Reuters/Dubai

Iranian authorities arrested two prominent journalists yesterday as the head of the judiciary dismissed international condemnation of what appears to be a crackdown on writers and artists.
Isa Saharkhiz, a well-known independent journalist, was arrested by the Islamic Revolutionary Guards Corps (IRGC) on charges of “insulting the Supreme Leader, Ayatollah Ali Khamenei, and propaganda against the regime”, his son Mehdi said in a telephone interview from the United States.
Ehsan Mazandarani, managing director of the Farikhtegan newspaper, was arrested on security charges, the Tasnim news agency, which is linked to the IRGC, said. Staff at the paper confirmed the arrest.

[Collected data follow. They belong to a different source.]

-- ==== Sys2Proof/Machine/Registers.lean ====
section
/-! DEFINITION. The register file of the block (R4, R8, R413 and the register tables of every chapter).
One constructor of `Reg` per stored field, named PAGE_REGISTER_FIELD as the tables spell it (the fields of the common
layout R413 carry no page). A field that the tables repeat (an array of registers, or a bitmap with one bit a channel) is
one constructor, and its instances are told apart by the key: `inst` is the instance of the page (R414), `idx` the element
of a register array (or, for a field banked by master, the master), `sub` the element within a bitmap. The fields of the
common layout use `idx` for the page's type code (R414). Fields that the tables give as views of other state (PAGE_ID, NOW,
FREE, levels) are not stored; Machine/HostAccess.lean computes them. -/

namespace Sys2Proof.Machine

/-- The kinds of register page (R28, R414). -/
inductive Page where
  | sys | i3c | sec | tbase | harness | bench | tack | quarry | qphy | xspi | burnish | power | pat
  | stitch | out | cse | qclk | spare
deriving DecidableEq, Repr

/-- Access types (R8). -/
inductive Access where
  | rw | ro | w1c | w1s | wo | rc | sh | rws
deriving DecidableEq, Repr

/-- `PAGE_ID.TYPE` (R414). -/
def Page.code : Page → Nat
  | .sys => 0x01 | .i3c => 0x02 | .sec => 0x03 | .tbase => 0x04 | .harness => 0x05 | .bench => 0x06
  | .tack => 0x07 | .quarry => 0x08 | .qphy => 0x09 | .xspi => 0x0A | .burnish => 0x0B | .power => 0x0C
  | .pat => 0x0D | .stitch => 0x10 | .out => 0x11 | .cse => 0x12 | .qclk => 0x13 | .spare => 0x14

/-- How many instances of a page there are (R28, R414); QCLK instance 12 is the spare synthesizer. -/
def Page.count : Page → Nat
  | .i3c => 2 | .stitch => 12 | .out => 48 | .cse => 48 | .qclk => 13 | .spare => 4
  | _ => 1

/-- The base address of the first instance of a page (R28). -/
def Page.base0 : Page → Nat
  | .sys => 0x0020000000 | .i3c => 0x0020001000 | .sec => 0x0020003000 | .tbase => 0x0020004000
  | .harness => 0x0020005000 | .bench => 0x0020006000 | .tack => 0x0020007000 | .quarry => 0x0020008000
  | .qphy => 0x0020009000 | .xspi => 0x002000A000 | .burnish => 0x002000B000 | .power => 0x002000C000
  | .pat => 0x002000D000 | .stitch => 0x0020010000 | .out => 0x0020030000 | .cse => 0x0020060000
  | .qclk => 0x0020090000 | .spare => 0x00200A0000

/-- The base address of instance `i` of a page: pages are 4 KiB apart (R28). -/
def Page.base (p : Page) (i : Nat) : Nat := p.base0 + i * 0x1000

/-- Every kind of page. -/
def Page.all : List Page :=
  [.sys, .i3c, .sec, .tbase, .harness, .bench, .tack, .quarry, .qphy, .xspi, .burnish, .power, .pat,
   .stitch, .out, .cse, .qclk, .spare]

/-- Where a field stands and how it behaves: page (`none` for the common layout R413), offset of its first register,
array stride and count, least significant bit, width, number of repeated elements within the array element, how many of
them share one 32-bit register and how many bits apart they are, access type (R8), reset value, and whether each master
has its own copy. -/
structure RegInfo where
  page : Option Page
  off : Nat
  stride : Nat
  count : Nat
  lsb : Nat
  width : Nat
  subs : Nat
  perWord : Nat
  step : Nat
  acc : Access
  rst : Nat
  banked : Bool
deriving DecidableEq, Repr
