/-- A master ID (R21). -/
abbrev Master := Fin 32
/-- A channel (R3). -/
abbrev Chan := Fin 48
/-- A quad (R3). -/
abbrev Quad := Fin 12
/-- A synthesizer: the quads' own, and 12 the spare (R59). -/
abbrev Synth := Fin 13
/-- A tier (R3). -/
abbrev Tier := Fin 4
/-- A Harness line. -/
abbrev Line := Fin 128
/-- A launch comparator (R44). -/
abbrev Lc := Fin 64

/-- A conversion of a tier's sense ADC (R228): its result, the dither added before it in 2^-16 sense LSB, the codes of its update edge and
of the edge before, and how many reference frames were taken after it. -/
structure SenseSample where
  raw : BitVec 18
  dither : BitVec 16
  x : BitVec 20
  prev : BitVec 20
  age : BitVec 16
deriving DecidableEq, Repr

/-- The place of an ECC word of Quarry (R275, R289): physical rank, unit and word of the unit. -/
abbrev EccPlace := Fin 8 × Fin (7 * 2 ^ 22) × Fin 4

/-- A reference frame (R228): the tier's 16 results of V_REF and 16 of analog ground, each with its dither as in a `SenseSample`. -/
structure FrameSamples where
  tier : Tier
  ref : List (BitVec 18 × BitVec 16)
  agnd : List (BitVec 18 × BitVec 16)
deriving DecidableEq, Repr
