-- ==== Sys2Proof/Machine/Types.lean ====
section
/-! DEFINITION. The typed engine states that stand behind the registers: what the manual gives each engine beside its
register fields. Every structure's `Inhabited`-like reset value is named `<structure>.reset` where it is used. -/

namespace Sys2Proof.Machine

/-- An instant, in ticks elapsed since the cold reset; exact, since edges fall at rational instants (R53). -/
abbrev Instant := Rat

/-- Hidden state of a launch comparator (R44–R49). The staged time, ARM, PERIODIC and the rest are register fields. -/
structure Comparator where
  /-- armed count C -/
  c : Nat := 0
  /-- armed fraction f -/
  f : Nat := 0
  /-- armed too late: fires at the next tick (R49) -/
  late : Bool := false
  /-- elapsed tick of the arming that was late -/
  lateAt : Nat := 0
  /-- the time that a late re-arm puts in after the old time fires (R48) -/
  rearm : Option (Nat × Nat) := none
  /-- a late cancel: fires once and then disarms (R48) -/
  cancelled : Bool := false
deriving DecidableEq, Repr

/-- A TALLY speed command that waits for its instant or its quad's clock (R68). -/
structure SpeedCmd where
  /-- first edge at or after this instant -/
  due : Instant
  /-- the frame arrived too late, or its quad's clock was stopped -/
  late : Bool
  /-- 0 STEP, 1 LINEAR, 2 S_CURVE -/
  mode : Nat
  /-- target speed V, 16.48 revolutions per second -/
  target : Nat
  /-- ramp and blend times in units of 256 ticks -/
  ramp : Nat
  blend : Nat
deriving DecidableEq, Repr

/-- Hidden state of a quad sample clock (R52–R59). -/
structure QuadClock where
  /-- the clock makes edges -/
  running : Bool := false
  /-- a restart waits for its first edge (R56, R58) -/
  resuming : Bool := false
  /-- instant of edge 0 of the timeline -/
  edge0 : Instant := 0
  /-- index of the next edge -/
  next : Nat := 0
  /-- its edges are suspended by a power state below D0 (R398) -/
  dark : Bool := false
  /-- ENABLE rose below D0: the start waits for D0 (R402) -/
  startDue : Bool := false
  /-- a move back to the own synthesizer waits (R59) -/
  moveBack : Bool := false
  /-- TALLY speed commands not yet applied, in order of arrival -/
  tally : List SpeedCmd := []
deriving DecidableEq, Repr

/-- Hidden state of a gang load strobe (R61–R63). -/
structure Gstb where
  /-- aligned at least once since the last reset: has candidate edges (R61) -/
  hasEdges : Bool := false
  /-- instant of its edge 0 -/
  edge0 : Instant := 0
  /-- origin in 1/256 ticks of the count (R61) -/
  origin : Nat := 0
  /-- earliest instant at which the pending strobe may issue -/
  due : Instant := 0
  /-- SINGLE_LC names a comparator (R50, R51) -/
  named : Bool := false
deriving DecidableEq, Repr

/-- An epoch load beside its registers (R38). -/
structure EpochLoad where
  /-- elapsed tick of the write of ARM -/
  armedAt : Nat := 0
  /-- value of an EPOCH frame that still waits for a SYNC_REF edge -/
  value : Option Nat := none
deriving DecidableEq, Repr

/-- A commit of a page's shadow copies that waits for its instant (R420–R422). -/
structure Commit where
  page : Page
  inst : Nat
  mode : Nat
  lc : Nat
  /-- the commit instant, once known -/
  due : Option Instant := none
  /-- the values are captured -/
  captured : Bool := false
  /-- its comparator fired late (R421) -/
  late : Bool := false
deriving DecidableEq, Repr

/-! ### Tack pool and stream rings -/

/-- How a descriptor's due sample is set (R128). -/
inductive Hold where
  /-- plain: R85 -/
  | plain
  /-- held by release at the launch instant `at`; `late` as R49 -/
  | release (at_ : Instant) (late : Bool)
  /-- held by gang k; the commit sample's instant once committed -/
  | gang (k : Nat) (commit : Option Instant)
  /-- immediate: the earliest sample not yet computed when the packet was complete, by the instant of its edge -/
  | immediate (at_ : Instant)
deriving DecidableEq, Repr

/-- A complete packet: its cells, the producer class that reserved them, how it is held, and its poison tags (R160, R174). -/
structure Packet where
  cells : List Nat
  stitch : Bool
  hold : Hold := .plain
  /-- side-band parity bits of its words, as written (R159) -/
  parity : List Bool := []
  /-- some word carries a poison tag -/
  poison : Bool := false
  /-- header word 1 (COUNT) carries a poison tag -/
  poison1 : Bool := false
  /-- elapsed tick of the notice: when the packet was complete in its queue (R169) -/
  noticed : Nat := 0
deriving DecidableEq, Repr

/-- An entry of the link table (R158): where the queue goes on, counted in cells from its oldest one, the end-of-packet mark, and the
producer class that owns the cell. -/
structure LinkEntry where
  next : Option Nat
  last : Bool
  stitch : Bool
deriving DecidableEq, Repr

/-- One Tack queue (R158, R170): the head slot, the complete packets behind it, and the cells lost to a broken link. -/
structure TackQueue where
  head : Option Packet := none
  cells : List Packet := []
  /-- lost cells of the Stitcher and of the register interface, returned at the end of the sweep (R175) -/
  lostStitch : Nat := 0
  lostReg : Nat := 0
deriving DecidableEq, Repr

/-- The open-packet buffer of a register producer (R166–R168, R178). The PUSH_STAT bits are register fields. -/
structure Staging where
  /-- words received so far, oldest first -/
  words : List Nat := []
  /-- cells reserved -/
  cells : Nat := 0
  queue : Nat := 0
  /-- open at a flush point: discarded at its close (R177) -/
  doomed : Bool := false
  /-- elapsed tick of that flush point (R178) -/
  doomedAt : Nat := 0
deriving DecidableEq, Repr

/-- A run of stream bytes that the mover wrote without a break: `n` bytes from stream byte `t` on, at place `pos` in the partition's order
of writes. -/
structure RingRun where
  t : Nat
  pos : Nat
  n : Nat
deriving DecidableEq, Repr

/-- One body in a stream-ring partition (R179–R183). Stream byte `t` of the body is body byte `(start + t) mod len`. -/
structure RingPart where
  /-- address of the body's first byte in Quarry; 0 when the partition holds nothing -/
  body : Nat := 0
  len : Nat := 0
  circular : Bool := false
  start : Nat := 0
  /-- stream byte that the mover writes next -/
  wr : Nat := 0
  /-- what it has written, latest first; a resident body's rewind mark is where its first byte stands -/
  runs : List RingRun := []
  /-- bytes written to the partition so far, for whatever body: byte `pos` stands at offset `pos mod size` until `size` more are written -/
  wp : Nat := 0
  /-- stream byte up to which the body must be written to be ready (R181) -/
  need : Nat := 0
  /-- the refill has overtaken the mark (R183) -/
  spilled : Bool := false
deriving DecidableEq, Repr

/-- A channel's two partitions, each with the body that plays and the one being made ready (R181). -/
structure Ring where
  cur0 : RingPart := {}
  nxt0 : RingPart := {}
  cur1 : RingPart := {}
  nxt1 : RingPart := {}
  /-- the body before the present one, for the taps of a JOIN (R100) -/
  prv0 : RingPart := {}
  prv1 : RingPart := {}
  /-- the resident body that the player's rewind mark stands at, while another body plays (R183) -/
  mark0 : RingPart := {}
  mark1 : RingPart := {}
  /-- bytes written to each partition so far -/
  wp0 : Nat := 0
  wp1 : Nat := 0
deriving DecidableEq, Repr

/-! ### Synthesis -/

/-- A decoded descriptor (R83, R160). -/
structure Descr where
  kind : Nat := 0
  prio : Nat := 0
  more : Nat := 0
  seq : Nat := 0
  count : Nat := 0
  segaddr : Nat := 0
  flags : Nat := 0
  rsv : Nat := 0
  c1 : Nat := 0
  c2 : Nat := 0
deriving DecidableEq, Repr

/-- A partial slot (R94–R97). Amplitudes are in units of 2^-23, phases in units of 2^-48 cycle. -/
structure Slot where
  order : Bool := false
  freq : Nat := 0
  /-- phase p of a HZ slot; offset φ of an ORDER slot -/
  p : Nat := 0
  /-- crossfade from a0 to a1 over xfade samples; j samples since it began -/
  a0 : Int := 0
  a1 : Int := 0
  xfade : Nat := 0
  j : Nat := 0
  on : Bool := false
  /-- disabled when its crossfade to zero ends -/
  off : Bool := false
  amSrc : Nat := 0
  amDepth : Nat := 0
  pmSrc : Nat := 0
  pmDepth : Nat := 0
  /-- Nyquist fade (R97): faded, and how far (0 to 64) -/
  muted : Bool := false
  nyq : Nat := 0
  /-- allocation fade (R113), 0 present to 64 gone -/
  alloc : Nat := 0
deriving DecidableEq, Repr
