/-- Stream bytes from the start of a part to the end of a window, and 1024 further bytes of body or the rest of it (R181). -/
def readyBytes (part : RingPart) (width : Nat) (win : Nat × Nat) : Nat :=
  let b := width * win.1 / 8
  let lead := if part.circular then (b + part.len - part.start % max 1 part.len) % max 1 part.len else b - part.start
  let upto := lead + (width * win.2 + 14) / 8 + 1024
  if part.start = 0 then min upto part.len else if part.circular then upto else min upto (part.len - part.start)

/-- A body is resident in a partition of `size` bytes (R183). -/
def resident (part : RingPart) (size : Nat) : Bool := decide (0 < part.len) && decide (part.len + 2048 ≤ size)

/-- The ring body that a Quarry play needs, with nothing of it written yet (R181, R183): a resident body is written from its first byte on,
any other from the first sample that the play reads. -/
def wantedPart (s : State) (c : Nat) (d : Descr) (h : SegHeader) : RingPart :=
  let seg := segRef d h
  let win := firstWindow s c d seg
  let part : RingPart := { body := seg.addr, len := h.bodyBytes, circular := d.kind == 2 || bits d.flags 2 1 == 0 }
  let placed := if resident part (partSize s c d.player) ∨ seg.n ≤ win.1 then part else { part with start := seg.width * win.1 / 8 }
  { placed with need := readyBytes placed seg.width win }

/-- The whole body stands in a partition of `size` bytes, behind its mark (R183). -/
def partWhole (part : RingPart) (size : Nat) : Bool :=
  resident part size && part.start == 0 && decide (part.len ≤ part.wr) &&
  part.runs.any (fun x => x.t == 0 && decide (part.wp ≤ x.pos + size))

/-- The part holds the body named and comes to hold the samples that the play reads first (R181): filled from a place at or before them. -/
def partServes (part want : RingPart) : Bool :=
  part.body == want.body && part.len == want.len && part.len != 0 && part.circular == want.circular &&
  (part.start == want.start || part.circular)

/-- Partition p of a ring: the body that plays, the one being made ready, and the one at the rewind mark. -/
def Ring.parts (r : Ring) (p : Nat) : RingPart × RingPart × RingPart :=
  if p = 0 then (r.cur0, r.nxt0, r.mark0) else (r.cur1, r.nxt1, r.mark1)

/-- Put the bodies of partition p. -/
def Ring.setParts (r : Ring) (p : Nat) (cur nxt mark : RingPart) : Ring :=
  if p = 0 then { r with cur0 := cur, nxt0 := nxt, mark0 := mark } else { r with cur1 := cur, nxt1 := nxt, mark1 := mark }

/-- The body that player p has played so far stays at hand for the taps of a JOIN (R100). -/
def keepPlayed (r : Ring) (p : Nat) : Ring := if p = 0 then { r with prv0 := r.cur0 } else { r with prv1 := r.cur1 }

/-- The same body for another play: how it is read is the play's. A whole body serves any play of it (R183). -/
def RingPart.replayed (part want : RingPart) : RingPart := { part with circular := want.circular, need := 0 }

/-- Body and length are the ones wanted, and all of it is in the ring (R183). -/
def wholeServes (part want : RingPart) (size : Nat) : Bool :=
  part.body == want.body && part.len == want.len && partWhole part size

/-- Where the rewind mark stands once `cur` gives way to a body that is not resident: at `cur` if that is resident (R183). -/
def markAfter (cur mark : RingPart) (size : Nat) : RingPart := if resident cur size then cur else mark

/-- Choose the ring part for a play: none when the body is not ready. The ring afterwards has it as the playing body. -/
def takePart (s : State) (c : Nat) (d : Descr) (h : SegHeader) : Option Ring :=
  let r := s.ring c
  let want := wantedPart s c d h
  let size := partSize s c d.player
  let (cur, nxt, mark) := r.parts d.player
  let kept := keepPlayed r d.player
  if partServes nxt want ∧ readyBytes nxt (segRef d h).width (firstWindow s c d (segRef d h)) ≤ nxt.wr then
    some (kept.setParts d.player nxt {} (if resident nxt size then {} else markAfter cur mark size))
  else if wholeServes cur want size then some (kept.setParts d.player (cur.replayed want) nxt mark)
  else if wholeServes mark want size then some (kept.setParts d.player (mark.replayed want) nxt {})
  else none

/-- Start a player (R100, R101). -/
def startPlayer (s : State) (c : Nat) (d : Descr) (h : SegHeader) (miss : Nat) (old : Player) : Player :=
  let q := quadOf c
  let w := s.wheel q
  let fs := s.fs q
  let seg := segRef d h
  let fresh : Player :=
    { active := true, angle := d.kind == 2, seg := seg, gain := s123 (bits d.c1 87 64), fin := bits d.flags 2 1,
      rate := bits d.c1 63 32, bank := old.bank, muted := false, ran := old.ran }
  if d.kind = 2 then
    { fresh with fin := 0, rate := 0,
                 thetaRef := if bit d.flags 1 = 1 then thetaBack w miss else bits d.c1 63 0 }
  else
    let join := bit d.flags 3 == 1 && old.active && old.ran
    let oldPos := old.position (thetaBack w miss) + (if old.angle then 0 else miss * 2 ^ 64 - miss * old.stepAt fs)
    let frac := if join then oldPos % 2 ^ 32 else 0
    { fresh with
      pos := bits d.c1 31 0 * 2 ^ 32 + frac + miss * fresh.stepAt fs
      prev := if join then some ⟨old.seg, old.gain, old.angle, old.fin⟩ else none }

/-- The outcome of applying a descriptor's sources. -/
inductive Applied where
  /-- discarded with an error code (R174) -/
  | bad (code : Nat)
  /-- not ready on this sample (R87) -/
  | wait
  /-- the sources afterwards, the channel's ring, and whether entries were truncated (R79) -/
  | done (src : Sources) (ring : Ring) (trunc : Bool)
deriving DecidableEq, Repr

The IRGC answers directly to Khamenei and is not accountable to the government. It works with the conservative judiciary to counter perceived internal threats to the Islamic Republic.
The arrests came after two Iranian poets and a filmmaker were sentenced to long prison terms and lashes last month on charges including “insulting sanctities and propaganda against the state”.
Filmmaker Keywan Karimi was sentenced to six years in prison and 223 lashes, and poets Fatemeh Ekhtesari and Mehdi Mousavi were handed 11.5 years and nine years in prison respectively, and 99 lashes each.
On Sunday, the PEN American Center, an organisation advocating on behalf of writers persecuted because of their work, wrote to Khamenei asking him to nullify the sentences against the poets.
“We are deeply concerned by the inhumane sentences ... for the simple act of expressing themselves by creating art. The act of writing poetry is no crime,” read the petition, signed by 116 poets and writers, on PEN’s website.
Ayatollah Sadeq Larijani, the head of Iran’s judiciary, dismissed allegations of human rights abuses in the country yesterday, and was quoted by state news agency Irna as saying that “Tehran will never surrender to the human rights as interpreted by the West”.
IRGC forces arrested Saharkhiz in his home early in the morning and confiscated his electronic equipment, his son said, adding that he had already begun a hunger strike.
The veteran journalist, who served as deputy culture minister under the reformist president Mohamed Khatami, was previously arrested in 2009, shortly after widespread reformist protests gripped Tehran, and jailed for four years.